=== EXERCISE DESCRIPTION ===
Which lines of the records below contain the word "writeIdx"? Copy each of them out.

=== SUPPLIED INFORMATION ===
-- ==== Sys2Proof/Machine/Contexts.lean ====
section
/-! DEFINITION. Queue and ring contexts as records of 64-bit words: what they read, and what a write to them does (R214, R217, R218, R416). -/

namespace Sys2Proof.Machine

/-- WRITE_IDX − READ_IDX equals the ring size (R218). -/
def ringFull (r : Ring) : Bool := decide ((r.writeIdx - r.readIdx).toNat = 2 ^ r.sizeLog2.toNat)

/-- HEAD as a read shows it: during a replay it lies at the CALL_CHART, which has taken its handle (R214; log 37). -/
def headShown (x : Queue) : Nat :=
  if x.replay.isSome then (x.head.toNat + ringLen x - 1) % ringLen x else x.head.toNat

/-- The eight words of a queue context (R214). -/
def queueWords (s : State) (q : Nat) : List Nat :=
  let x := getQ s q
  [x.sizeLog2.toNat * 2 ^ 56 + x.cmdBase.toNat * 2 ^ 12, x.tail.toNat * 2 ^ 16 + headShown x,
   x.watchdog.toNat * 2 ^ 32 + x.job.toNat * 2 ^ 24 + x.stopCause.toNat * 2 ^ 16 + b2n x.stopped * 2 ^ 15 + b2n x.tainted * 2 ^ 14 +
     b2n x.enable * 2 ^ 13 + b2n x.skipMode * 2 ^ 12 + x.defaultRing.toNat,
   x.nextSeq.toNat, waitedMs s x * 2 ^ 32 + x.waitTm.toNat * 2 ^ 16 + x.waitKind.toNat, x.waitValue.toNat, 0,
   handleOf q (match x.replay with | some r => r.seq | none => x.nextSeq.toNat)]

/-- The four words of a ring context (R218). -/
def ringWords (s : State) (n : Nat) : List Nat :=
  let r := getRing s n
  [r.sizeLog2.toNat * 2 ^ 56 + r.base.toNat * 2 ^ 12, r.readIdx.toNat * 2 ^ 32 + b2n r.phase * 2 ^ 16 + r.writeIdx.toNat,
   r.job.toNat * 2 ^ 32 + r.irqVector.toNat * 2 ^ 16 + b2n r.fault * 8 + b2n (ringFull r) * 4 + b2n r.irqEn * 2 + b2n r.enable,
   r.records.toNat]

/-- BAD_CONTEXT_WRITE (R214, R218). -/
def badContext (s : State) : State := errSet s pgQm 9

/-- A word with the bits of a mask replaced (R416). -/
def mixWord (old mask value : Nat) : Nat := (old &&& ((2 ^ 64 - 1) ^^^ mask)) ||| (value &&& mask)

/-- HEAD moves while the queue is stopped: the commands from HEAD onward are fetched anew, and the loads fit what lies ahead (R217). -/
def moveHead (x : Queue) (h : Nat) : Queue :=
  let n := (x.tail.toNat + ringLen x - h % ringLen x) % ringLen x
  { x with head := BitVec.ofNat 16 h, fetched := [], fetchBad := none, loads := loadsFit x.loads n }

/-- HEAD is moved away from a CALL_CHART in progress: its replay dispatches nothing more (log 37). -/
def leaveReplay (s : State) (q h : Nat) : State :=
  let x := getQ s q
  match x.replay with
  | some r => if h = headShown x then s else
    let s := setQ s q { x with replay := none }
    (match opFind s q r.seq with
     | some o => chartSettle (holdSignal s q r.seq o.cmd true none) q
     | none => s)
  | none => s

/-- A queue context write reserves the value it would store (R214). -/
def queueReserved (k mask w : Nat) : Bool :=
  (k = 0 && decide (mask &&& (15 * 2 ^ 56) ≠ 0) && decide (bitsOf w 59 56 < 6)) ||
  (k = 2 && decide (mask &&& (0xFFFF * 2 ^ 32) ≠ 0) && (bitsOf w 47 32 = 0 || decide (60000 < bitsOf w 47 32)))

/-- The queue context after a write to word `k`; the Bool: a field kept its value because the queue is enabled. -/
def queueStore (x : Queue) (k mask old w value : Nat) : Queue × Bool :=
  match k with
  | 0 =>
    if x.enable then (x, decide (bitsOf w 59 56 ≠ bitsOf old 59 56) || decide (bitsOf w 51 12 ≠ bitsOf old 51 12))
    else ({ x with sizeLog2 := BitVec.ofNat 4 (bitsOf w 59 56), cmdBase := BitVec.ofNat 40 (bitsOf w 51 12), fetched := [],
                   fetchBad := none }, false)
  | 1 => if x.stopped && decide (mask % 2 ^ 16 ≠ 0) && decide (w % 2 ^ 16 ≠ headShown x) then (moveHead x (w % 2 ^ 16), false) else (x, false)
  | _ =>
    let keep := x.enable && decide (w % 2 ^ 11 ≠ old % 2 ^ 11)
    ({ x with watchdog := BitVec.ofNat 16 (bitsOf w 47 32), tainted := x.tainted && !(bitOf (value &&& mask) 14), enable := bitOf w 13,
              skipMode := bitOf w 12, defaultRing := if x.enable then x.defaultRing else BitVec.ofNat 11 (w % 2 ^ 11) }, keep)

/-- A write of the bits `mask` of word `k` of a queue context, but for its command word 0x30 (R214, R416). -/
def queueWrite (s : State) (q k mask value : Nat) : State :=
  if k = 0 || k = 1 || k = 2 then
    let x := getQ s q
    let old := (queueWords s q).getD k 0
    let w := mixWord old mask value
    if queueReserved k mask w || (k = 2 && bitOf w 13 && decide (x.sizeLog2.toNat < 6)) then badContext s
    else
      let s := if k = 1 && x.stopped && decide (mask % 2 ^ 16 ≠ 0) then leaveReplay s q (w % 2 ^ 16) else s
      let r := queueStore (getQ s q) k mask old w value
      let s := setQ s q r.1
      if r.2 then badContext s else s
  else s

end Sys2Proof.Machine
end

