/-- A round stops at an entry (R301). -/
def mirrorFail (s : State) (j v entry : Nat) : State :=
  let s := wf (errSet s pgTwy 9) (twyReg j 0xA4) 31 16 entry
  setRound s j (some { value := v, failed := true })

/-- An entry of a mirror list breaks R300. -/
def mirrorEntryBad (e : Rec) : Bool :=
  decide (wd e 0 % 4096 ≠ 0) || decide (2 ^ 52 ≤ wd e 0) || decide (wd e 1 % 4096 ≠ 0) || decide (2 ^ 52 ≤ wd e 1) ||
  wd e 2 = 0 || decide (wd e 2 % 4096 ≠ 0) || decide (wd e 3 ≠ 0)

/-- WRITE flits for the bytes of entry `k` at a local address, in 4 KiB steps; none where a read fails. -/
def mirrorFlits (j to' k : Nat) : Nat → Nat → Nat → State → State × Option (List Flit)
  | 0, _, _, s => (s, some [])
  | n + 1, va, dest, s =>
    let g := vread s (twyReq j 0) va 4096
    if g.failed.isSome then (g.s, none)
    else
      let r := mirrorFlits j to' k n (va + 4096) (dest + 4096) g.s
      (r.1, r.2.map (fun l => { ty := 2, entry := k, job := to', owner := j, dest := dest, body := g.bytes } :: l))

/-- Copy the entries of a mirror list from number `k` on; the entry that failed. -/
def mirrorCopy (j to' : Nat) : Nat → List Rec → State → State × Option Nat
  | _, [], s => (s, none)
  | k, e :: r, s =>
    let g := mirrorFlits j to' k (wd e 2 / 4096) (wd e 0) (wd e 1) s
    match g.2 with
    | none => (g.1, some k)
    | some l => mirrorCopy j to' (k + 1) r { g.1 with twyQ := g.1.twyQ ++ l }

/-- One round for value `v`: the list read and checked whole, its ranges sent, the SIGNAL queued behind them. -/
def mirrorRun (s : State) (j v : Nat) : State :=
  let va := rd64 s (twyReg j 0x98)
  let h := vread s (twyReq j 0) va 64
  let hw := words64 h.bytes
  let n := wf' hw 0 15 0
  if h.failed.isSome || decide (4096 < n) || decide (wf' hw 0 63 16 ≠ 0) || (hw.drop 1).any (· ≠ 0) then mirrorFail h.s j v 0
  else
    let b := vread h.s (twyReq j 0) (va + 64) (32 * n)
    if b.failed.isSome then mirrorFail b.s j v (b.bytes.length / 32)
    else
      let ws := words64 b.bytes
      let es := (List.range n).map (fun i => (ws.drop (4 * i)).take 4)
      match (List.range n).find? (fun i => mirrorEntryBad (es.getD i [])) with
      | some i => mirrorFail b.s j v i
      | none =>
        let c := mirrorCopy j (partnerJob s j) 0 es b.s
        match c.2 with
        | some i => twyRun (mirrorFail c.1 j v i)
        | none =>
          let s := setRound c.1 j (some { value := v })
          twyRun { s with twySigs := s.twySigs ++ [{ ty := 3, job := partnerJob s j, owner := j, dest := v }] }

/-- A round may start or run again: mirror mode, the partner up, Tideway not held (R295, R301). -/
def mirrorReady (s : State) (j : Nat) : Bool :=
  up s && working s pgTwy && clocked s pgTwy && partnerUp s && decide (twyMode s j = 2) && decide (jobState s j = 1)

/-- SEND_TM above SENT begins a round; one that the partner's loss broke off is run again, from its first entry (R301). -/
def mirrorStart (s : State) (j : Nat) : State :=
  let v := tmGet s (rf s (twyReg j 0x90) 12 0) % 2 ^ 32
  if !mirrorReady s j then s
  else match getRound s j with
    | some r => if r.lost then settle (mirrorRun s j r.value) pgTwy else s
    | none => if rd s (twyReg j 0xA0) < v then settle (mirrorRun s j v) pgTwy else s

/-- Rounds that the partner's loss broke off are run again, where they can be: as it is found, and at RELEASE (R295, R301). -/
def mirrorResume (s : State) : State :=
  (List.range 64).foldl (fun s j => match getRound s j with
    | some r => if r.lost then mirrorStart s j else s
    | none => s) s

/-- A round's SIGNAL is acknowledged: SENT, MIRROR_DONE, and another round where SEND_TM has passed v (R301). -/
def mirrorDone (s : State) (j : Nat) : State :=
  match getRound s j with
  | some r =>
    if r.failed || r.lost then s
    else
      let s := evtSet (wr (setRound s j none) (twyReg j 0xA0) r.value) pgTwy 10
      settle (mirrorStart s j) pgTwy
  | none => s

/-- MIRROR_ROUND. -/
def doMirrorRound (s : State) (j : Nat) : State := mirrorStart s j
def execMirrorRound (job : Nat) (s : State) : Host.Outcome State Fault Refusal := .next (heldBack (.mirrorRound job) s (doMirrorRound s job))

/-- A failed round is run again from its first entry (R301). -/
def mirrorAgain (s : State) (j : Nat) : State :=
  match getRound s j with
  | some r => if r.failed && mirrorReady s j then settle (mirrorRun s j r.value) pgTwy else s
  | none => s

/-- MIRROR_RETRY. -/
def doMirrorRetry (s : State) (j : Nat) : State := ownGuard s pgTwy (fun s => mirrorAgain s j)
def execMirrorRetry (job : Nat) (s : State) : Host.Outcome State Fault Refusal := .next (heldBack (.mirrorRetry job) s (doMirrorRetry s job))

/-! ### SNAPs at Tideway -/

/-- The partner's SNAP_TM has been raised: the SNAP to it completes (R305). -/
def snapLanded (s : State) (j : Nat) : State :=
  match s.snaps.find? (fun x => x.job = j && decide (x.phase = .signal)) with
  | some x => snapEnd s x.queue x.seq { status := stOk }
  | none => s

/-- Flits not yet sent of a job's mirror rounds and images are withdrawn. -/
def dropFlits (s : State) (p : Flit → Bool) : State :=
  { s with twyQ := s.twyQ.filter (fun f => !p f), twySigs := s.twySigs.filter (fun f => !p f) }

/-! ### Acknowledgements (R412) -/

/-- The unacknowledged flits of a link sent again, from the first, each counted in REPLAYS (R312, R412). -/
def replayLink (s : State) (l : Nat) : State :=
  (getLink s l).unacked.foldl (fun s (e : Nat × Flit) => inc32 (flitOut s l e.2 e.1) (pgLink l + 0x98) 1) s

/-- The next SEQ a flit says its sender expects: earlier flits are acknowledged, then, where the flit is a NAK, the others are sent `again`,
and what the acknowledged SIGNALs complete completes. -/
def ackLink (s : State) (l ack : Nat) (again : Bool) : State :=
  let x := getLink s l
  let isBefore := fun (e : Nat × Flit) => arrival e.1 ack = .ahead
  let done := x.unacked.filter isBefore
  let s := setLink s l { x with unacked := x.unacked.filter (fun e => !isBefore e) }
  let s := if again then replayLink s l else s
  let s := done.foldl (fun s e => if e.2.ty = 3 then (if e.2.which = 0 then mirrorDone s e.2.owner else snapLanded s e.2.owner) else s) s
  twyRun s

/-- A NAK answers a flit that cannot be accepted, with the SEQ expected (R412); none while Tideway is held (R295). -/
def nakOut (s : State) (l : Nat) : State := if twyHeld s then s else flitOut s l { ty := 7 } 0

/-- A trained link takes flits, in the slack hold too. -/
def rxTakes (s : State) (l : Nat) : Bool := up s && (getLink s l).trained && (clocked s pgTwy || twyHeld s)

/-- A flit of TYPE `ty` received on a trained link: a bad one is answered by a NAK; of a good one the acknowledgement is taken first, but
by a Tideway in the slack hold, whose registers and rounds stand (R38, R295): the next flit that comes after it bears it again. -/
def rxFlit (s : State) (l ty : Nat) (b : List Byte) (act : State → State) (refuses : Bool := false) : State :=
  if !rxTakes s l then s
  else if !flitGood b then nakOut s l
  else if flitTy b ≠ ty then s
  else act (if twyHeld s then s else ackLink s l (flitField b 8 4) (ty = 7 && !refuses))

/-- The next numbered flit: `act` answers the state where it is accepted, none where it cannot be; another number is answered by a NAK. -/
def rxNumbered (s : State) (l : Nat) (b : List Byte) (act : State → State × Bool) : State :=
  let x := getLink s l
  if flitField b 4 4 ≠ x.rxNext then nakOut s l
  else
    let r := act s
    if r.2 then
      let x := getLink r.1 l
      inc64 (setLink r.1 l { x with rxNext := (x.rxNext + 1) % 2 ^ 32 }) (pgLink l + 0x90) (b.length - 32)
    else r.1

/-- A WRITE lands: its payload at DEST in the named job's memory (R294). One that cannot be translated is taken and not written, and the
partner is told (R301; log 30); while Tideway is held it waits at the partner (R295). -/
def landWrite (l : Nat) (b : List Byte) (s : State) : State × Bool :=
  let j := flitField b 1 1 % 64
  if twyHeld s then (s, false)
  else
    let w := vwrite s (twyReq j 0) (flitField b 16 8 % 2 ^ 52) (b.drop 32)
    if w.fault.isSome then ({ w.s with out := w.s.out ++ [.refusal l (flitField b 4 4)] }, true)
    else
      let s := w.s
      (if slOn s j then { s with twyIn := tput [] s.twyIn j (tget [] s.twyIn j ++ b.drop 32) } else s, true)

/-- TIDEWAY_WRITE (R412). -/
def doTidewayWrite (s : State) (l : Nat) (b : List Byte) : State :=
  rxFlit s l 2 b (fun s => rxNumbered s l b (landWrite l b))
def execTidewayWrite (l : Nat) (flit : List Byte) (s : State) : Host.Outcome State Fault Refusal := .next (heldBack (.tidewayWrite l flit) s (doTidewayWrite s l flit))

/-- A SIGNAL lands: PEER_TM takes the value, or SNAP_TM rises by 1 (R301, R305); the strandline notes what landed (R372). -/
def landSignal (b : List Byte) (s : State) : State × Bool :=
  let j := flitField b 1 1 % 64
  if twyHeld s then (s, false)
  else
    let s := slInput { s with twyIn := tput [] s.twyIn j [] } j 0 0 (tget [] s.twyIn j)
    if flitField b 2 1 = 0 then (tmSignal s (rf s (twyReg j 0x90) 28 16) false (flitField b 16 8), true)
    else (tmSignal s (rf s (pgTwy + 0x94) 12 0) true 1, true)
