/-- An image to the partner: 4 KiB flits, the last filled with zero bytes. The first, with the header as zero, lands before any other, and
the header goes when all have landed (R305, R411; log 33). -/
def snapRemote (s : State) (x : SnapJob) (c : Rec) (head body : List Byte) : State :=
  let n := cdiv (64 + body.length) 4096
  let whole := List.replicate 64 0 ++ body
  let fs := (List.range n).map (fun i =>
    ({ ty := 2, image := true, job := partnerJob s x.job, owner := x.job, dest := snDest c + 4096 * i, body := slice whole (4096 * i) 4096 } : Flit))
  twyRun { s with snaps := s.snaps.map (fun y => if y.queue = x.queue && y.seq = x.seq then
                    { y with phase := .zero, first := head ++ (slice whole 0 4096).drop 64, rest := fs.drop 1 } else y),
                  twyQ := s.twyQ ++ fs.take 1 }

/-- SNAP_WRITE (R302, R305): the list is read and checked, and the image written, to the job's own memory or to the partner. -/
def doSnapWrite (s : State) (q seq : Nat) : State :=
  match s.snaps.find? (fun x => x.queue = q && x.seq = seq && decide (x.phase = .waiting)), opFind s q seq with
  | some x, some o =>
    let toP := snPartner o.cmd
    if !up s then s
    else if toP && !(working s pgTwy && clocked s pgTwy) then s
    else if toP && (decide (twyMode s x.job = 0) || !partnerUp s) then snapEnd s q seq { status := stAbsent }
    else
      let r := snapImage s q seq x.job o.cmd
      match r.2 with
      | .error e => snapEnd r.1 q seq e
      | .ok (h, b) => if toP then snapRemote r.1 x o.cmd h b else snapLocal r.1 x o.cmd h b
  | _, _ => s
def execSnapWrite (q seq : Nat) (s : State) : Host.Outcome State Fault Refusal := .next (heldBack (.snapWrite q seq) s (doSnapWrite s q seq))

/-- The header of a SNAP's image is on its way to the partner, or beyond. -/
def headerSent (s : State) (x : SnapJob) : Bool :=
  x.phase = .signal || (x.phase = .header && !s.twyQ.any (fun f => f.image && f.owner = x.job))

/-- Cancellation of a SNAP (R303): before step 3 it ends at once; in it, no further write starts, and it ends when those in flight have
landed. Once the header is sent the SNAP completes by itself (R231; log 200). -/
def snapCancel (s : State) (q seq : Nat) : State :=
  match s.snaps.find? (fun x => x.queue = q && x.seq = seq) with
  | some x =>
    if x.phase = .waiting then snapEnd s q seq { status := stCancelled }
    else if headerSent s x then s
    else
      let s := dropFlits s (fun f => f.image && f.owner = x.job)
      twyRun { s with snaps := s.snaps.map (fun y => if y.queue = q && y.seq = seq then { y with cancelled := true } else y) }
  | none => s

/-! ### Restore (R307) -/

def rsKey : Nat := pgTwy + 0xB8

/-- STATUS of TWY_RESTORE_CTRL. -/
def rsStatus (s : State) (st : Nat) : State := wf s rsKey 30 28 st

/-- Refused: STATUS 3 and RESTORE_REFUSED. -/
def rsRefuse (s : State) : State := errSet (rsStatus s 3) pgTwy 10
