/-- DESCRIPTOR_READ (R189, R193, R196): the next descriptor is read and checked. -/
def doDescriptorRead (s : State) (e : Eng) (n : Nat) : State :=
  let x := getStream s e n
  let room := match e.kind with | .flood => decide (x.ahead.length < 64) | .ebb => (x.copies.flatMap (·.active)).isEmpty
  match x.reads with
  | some c =>
    if !engIssue s e || streamWaits s x || !room then s
    else
      let g := nread s c.job (handleOf c.queue c.seq) (c.list + 64 * c.next) 64
      match g.failed with
      | some r =>
        let s := if r.status = stFault then errSet g.s (pgEng e) 8 else g.s
        copyAbort s e n c.queue c.seq { r with index := c.next }
      | none =>
        let d := words64 g.bytes
        if descBad (decide (e.kind = .ebb)) d || descForeign g.s c.job d then
          copyAbort (errSet g.s (pgEng e) 9) e n c.queue c.seq { status := stFault, faultKind := 4, index := c.next }
        else if descAbsent g.s d then copyAbort g.s e n c.queue c.seq { status := stAbsent, index := c.next }
        else descTake g.s e n c d
  | none => s
def execDescriptorRead (e : Eng) (stream : Nat) (s : State) : Host.Outcome State Fault Refusal := .next (heldBack (.descriptorRead e stream) s (doDescriptorRead s e stream))

/-! ### Runs -/

/-- Staged and reserved bytes of a stream. -/
def Stream.staging (x : Stream) : Nat :=
  (x.copies.flatMap (fun c => c.active.map (fun d => (d.staged.map (·.bytes.length)).sum))).sum +
  (x.flight.map (·.len)).sum

/-- Staged and reserved bytes of an engine. -/
def engStaging (s : State) (e : Eng) : Nat :=
  ((s.streams.filter (fun k => decide (k.1 / 4096 = streamKey e 0 / 4096))).map (fun k => k.2.staging)).sum

/-- Staging for a run of `len` bytes can be reserved (R196): a run longer than the limit is staged in pieces, once nothing else is held. -/
def stageRoom (s : State) (e : Eng) (x : Stream) (len : Nat) : Bool :=
  let lim := rf s (pgEng e + 0x90) 11 0 * 1024
  (decide (x.staging + len ≤ lim) || decide (x.staging = 0)) && (decide (engStaging s e + len ≤ 2 ^ 21) || decide (engStaging s e = 0))

/-- The base die or I/O die that holds the memory of a run (R197), by the engine's own translation. -/
def memPlace (s : State) (r : Req) (va : Nat) : Place :=
  match (xlate s r va false).2 with
  | .at p _ => p.place
  | .fault _ => .io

=== SOLUTION TO THE EXERCISE ===
def ringFull (r : Ring) : Bool := decide ((r.writeIdx - r.readIdx).toNat = 2 ^ r.sizeLog2.toNat)
  [r.sizeLog2.toNat * 2 ^ 56 + r.base.toNat * 2 ^ 12, r.readIdx.toNat * 2 ^ 32 + b2n r.phase * 2 ^ 16 + r.writeIdx.toNat,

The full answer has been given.